> [SOURCE INFORMATION]:
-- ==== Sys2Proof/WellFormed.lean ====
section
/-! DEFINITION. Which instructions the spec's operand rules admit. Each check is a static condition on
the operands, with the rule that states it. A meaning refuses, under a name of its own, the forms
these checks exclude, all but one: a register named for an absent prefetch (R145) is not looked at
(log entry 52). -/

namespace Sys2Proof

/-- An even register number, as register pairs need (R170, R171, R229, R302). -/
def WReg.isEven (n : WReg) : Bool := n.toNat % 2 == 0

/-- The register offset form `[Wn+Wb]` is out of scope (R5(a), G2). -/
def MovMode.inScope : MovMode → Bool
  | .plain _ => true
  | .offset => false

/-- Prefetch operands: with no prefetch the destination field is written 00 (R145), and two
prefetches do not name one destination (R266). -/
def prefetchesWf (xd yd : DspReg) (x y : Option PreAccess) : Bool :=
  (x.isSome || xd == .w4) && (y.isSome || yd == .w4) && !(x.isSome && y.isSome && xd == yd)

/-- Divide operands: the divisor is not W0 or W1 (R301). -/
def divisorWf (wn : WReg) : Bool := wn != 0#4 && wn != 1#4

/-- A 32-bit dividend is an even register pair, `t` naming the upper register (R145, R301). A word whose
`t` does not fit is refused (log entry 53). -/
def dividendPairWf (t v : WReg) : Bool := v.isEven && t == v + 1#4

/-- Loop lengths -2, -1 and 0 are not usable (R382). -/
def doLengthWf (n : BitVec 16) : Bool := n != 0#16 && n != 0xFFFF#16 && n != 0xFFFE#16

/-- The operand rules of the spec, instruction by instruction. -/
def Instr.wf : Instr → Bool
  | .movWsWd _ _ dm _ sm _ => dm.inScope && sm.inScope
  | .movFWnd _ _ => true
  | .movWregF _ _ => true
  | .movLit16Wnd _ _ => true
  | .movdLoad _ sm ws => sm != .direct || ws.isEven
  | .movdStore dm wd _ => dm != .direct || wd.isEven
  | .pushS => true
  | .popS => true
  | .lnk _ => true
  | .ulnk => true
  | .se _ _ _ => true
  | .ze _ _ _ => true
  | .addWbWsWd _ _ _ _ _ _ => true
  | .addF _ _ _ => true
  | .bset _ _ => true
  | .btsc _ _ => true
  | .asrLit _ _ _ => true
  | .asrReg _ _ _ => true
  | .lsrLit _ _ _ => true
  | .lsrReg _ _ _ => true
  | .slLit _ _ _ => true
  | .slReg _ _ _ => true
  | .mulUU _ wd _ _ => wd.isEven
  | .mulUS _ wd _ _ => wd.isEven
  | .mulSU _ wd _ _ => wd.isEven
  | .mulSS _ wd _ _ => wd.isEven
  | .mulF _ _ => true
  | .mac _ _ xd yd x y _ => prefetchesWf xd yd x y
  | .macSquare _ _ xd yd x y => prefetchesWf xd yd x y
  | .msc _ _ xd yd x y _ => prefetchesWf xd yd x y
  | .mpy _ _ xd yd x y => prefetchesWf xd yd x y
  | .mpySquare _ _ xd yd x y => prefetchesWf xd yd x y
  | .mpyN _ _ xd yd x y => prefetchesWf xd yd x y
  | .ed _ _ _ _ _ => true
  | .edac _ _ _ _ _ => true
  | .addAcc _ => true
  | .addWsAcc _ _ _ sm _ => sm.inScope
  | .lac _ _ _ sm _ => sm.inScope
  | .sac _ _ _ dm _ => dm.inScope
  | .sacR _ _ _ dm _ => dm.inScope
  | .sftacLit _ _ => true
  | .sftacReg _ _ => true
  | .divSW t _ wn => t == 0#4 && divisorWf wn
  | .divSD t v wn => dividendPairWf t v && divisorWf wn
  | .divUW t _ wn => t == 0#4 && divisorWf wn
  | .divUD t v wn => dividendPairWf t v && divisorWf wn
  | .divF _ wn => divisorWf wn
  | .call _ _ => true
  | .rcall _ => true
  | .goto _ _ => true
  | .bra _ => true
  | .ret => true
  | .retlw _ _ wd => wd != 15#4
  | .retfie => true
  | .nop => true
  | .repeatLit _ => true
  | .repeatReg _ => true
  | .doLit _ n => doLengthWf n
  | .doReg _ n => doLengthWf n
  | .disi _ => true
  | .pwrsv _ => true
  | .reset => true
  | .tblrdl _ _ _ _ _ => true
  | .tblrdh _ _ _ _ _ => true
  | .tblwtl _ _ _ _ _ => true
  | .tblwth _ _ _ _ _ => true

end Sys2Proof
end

> [EXERCISE BRIEF]: Nothing in the material may change; reproduce it all.

> [SOLUTION]:
-- ==== Sys2Proof/WellFormed.lean ====
section
/-! DEFINITION. Which instructions the spec's operand rules admit. Each check is a static condition on
the operands, with the rule that states it. A meaning refuses, under a name of its own, the forms
these checks exclude, all but one: a register named for an absent prefetch (R145) is not looked at
(log entry 52). -/

namespace Sys2Proof

/-- An even register number, as register pairs need (R170, R171, R229, R302). -/
def WReg.isEven (n : WReg) : Bool := n.toNat % 2 == 0

/-- The register offset form `[Wn+Wb]` is out of scope (R5(a), G2). -/
def MovMode.inScope : MovMode → Bool
  | .plain _ => true
  | .offset => false

/-- Prefetch operands: with no prefetch the destination field is written 00 (R145), and two
prefetches do not name one destination (R266). -/
def prefetchesWf (xd yd : DspReg) (x y : Option PreAccess) : Bool :=
  (x.isSome || xd == .w4) && (y.isSome || yd == .w4) && !(x.isSome && y.isSome && xd == yd)

/-- Divide operands: the divisor is not W0 or W1 (R301). -/
def divisorWf (wn : WReg) : Bool := wn != 0#4 && wn != 1#4

/-- A 32-bit dividend is an even register pair, `t` naming the upper register (R145, R301). A word whose
`t` does not fit is refused (log entry 53). -/
def dividendPairWf (t v : WReg) : Bool := v.isEven && t == v + 1#4

/-- Loop lengths -2, -1 and 0 are not usable (R382). -/
def doLengthWf (n : BitVec 16) : Bool := n != 0#16 && n != 0xFFFF#16 && n != 0xFFFE#16

/-- The operand rules of the spec, instruction by instruction. -/
def Instr.wf : Instr → Bool
  | .movWsWd _ _ dm _ sm _ => dm.inScope && sm.inScope
  | .movFWnd _ _ => true
  | .movWregF _ _ => true
  | .movLit16Wnd _ _ => true
  | .movdLoad _ sm ws => sm != .direct || ws.isEven
  | .movdStore dm wd _ => dm != .direct || wd.isEven
  | .pushS => true
  | .popS => true
  | .lnk _ => true
  | .ulnk => true
  | .se _ _ _ => true
  | .ze _ _ _ => true
  | .addWbWsWd _ _ _ _ _ _ => true
  | .addF _ _ _ => true
  | .bset _ _ => true
  | .btsc _ _ => true
  | .asrLit _ _ _ => true
  | .asrReg _ _ _ => true
  | .lsrLit _ _ _ => true
  | .lsrReg _ _ _ => true
  | .slLit _ _ _ => true
  | .slReg _ _ _ => true
  | .mulUU _ wd _ _ => wd.isEven
  | .mulUS _ wd _ _ => wd.isEven
  | .mulSU _ wd _ _ => wd.isEven
  | .mulSS _ wd _ _ => wd.isEven
  | .mulF _ _ => true
  | .mac _ _ xd yd x y _ => prefetchesWf xd yd x y
  | .macSquare _ _ xd yd x y => prefetchesWf xd yd x y
  | .msc _ _ xd yd x y _ => prefetchesWf xd yd x y
  | .mpy _ _ xd yd x y => prefetchesWf xd yd x y
  | .mpySquare _ _ xd yd x y => prefetchesWf xd yd x y
  | .mpyN _ _ xd yd x y => prefetchesWf xd yd x y
  | .ed _ _ _ _ _ => true
  | .edac _ _ _ _ _ => true
  | .addAcc _ => true
  | .addWsAcc _ _ _ sm _ => sm.inScope
  | .lac _ _ _ sm _ => sm.inScope
  | .sac _ _ _ dm _ => dm.inScope
  | .sacR _ _ _ dm _ => dm.inScope
  | .sftacLit _ _ => true
  | .sftacReg _ _ => true
  | .divSW t _ wn => t == 0#4 && divisorWf wn
  | .divSD t v wn => dividendPairWf t v && divisorWf wn
  | .divUW t _ wn => t == 0#4 && divisorWf wn
  | .divUD t v wn => dividendPairWf t v && divisorWf wn
  | .divF _ wn => divisorWf wn
  | .call _ _ => true
  | .rcall _ => true
  | .goto _ _ => true
  | .bra _ => true
  | .ret => true
  | .retlw _ _ wd => wd != 15#4
  | .retfie => true
  | .nop => true
  | .repeatLit _ => true
  | .repeatReg _ => true
  | .doLit _ n => doLengthWf n
  | .doReg _ n => doLengthWf n
  | .disi _ => true
  | .pwrsv _ => true
  | .reset => true
  | .tblrdl _ _ _ _ _ => true
  | .tblrdh _ _ _ _ _ => true
  | .tblwtl _ _ _ _ _ => true
  | .tblwth _ _ _ _ _ => true

end Sys2Proof
end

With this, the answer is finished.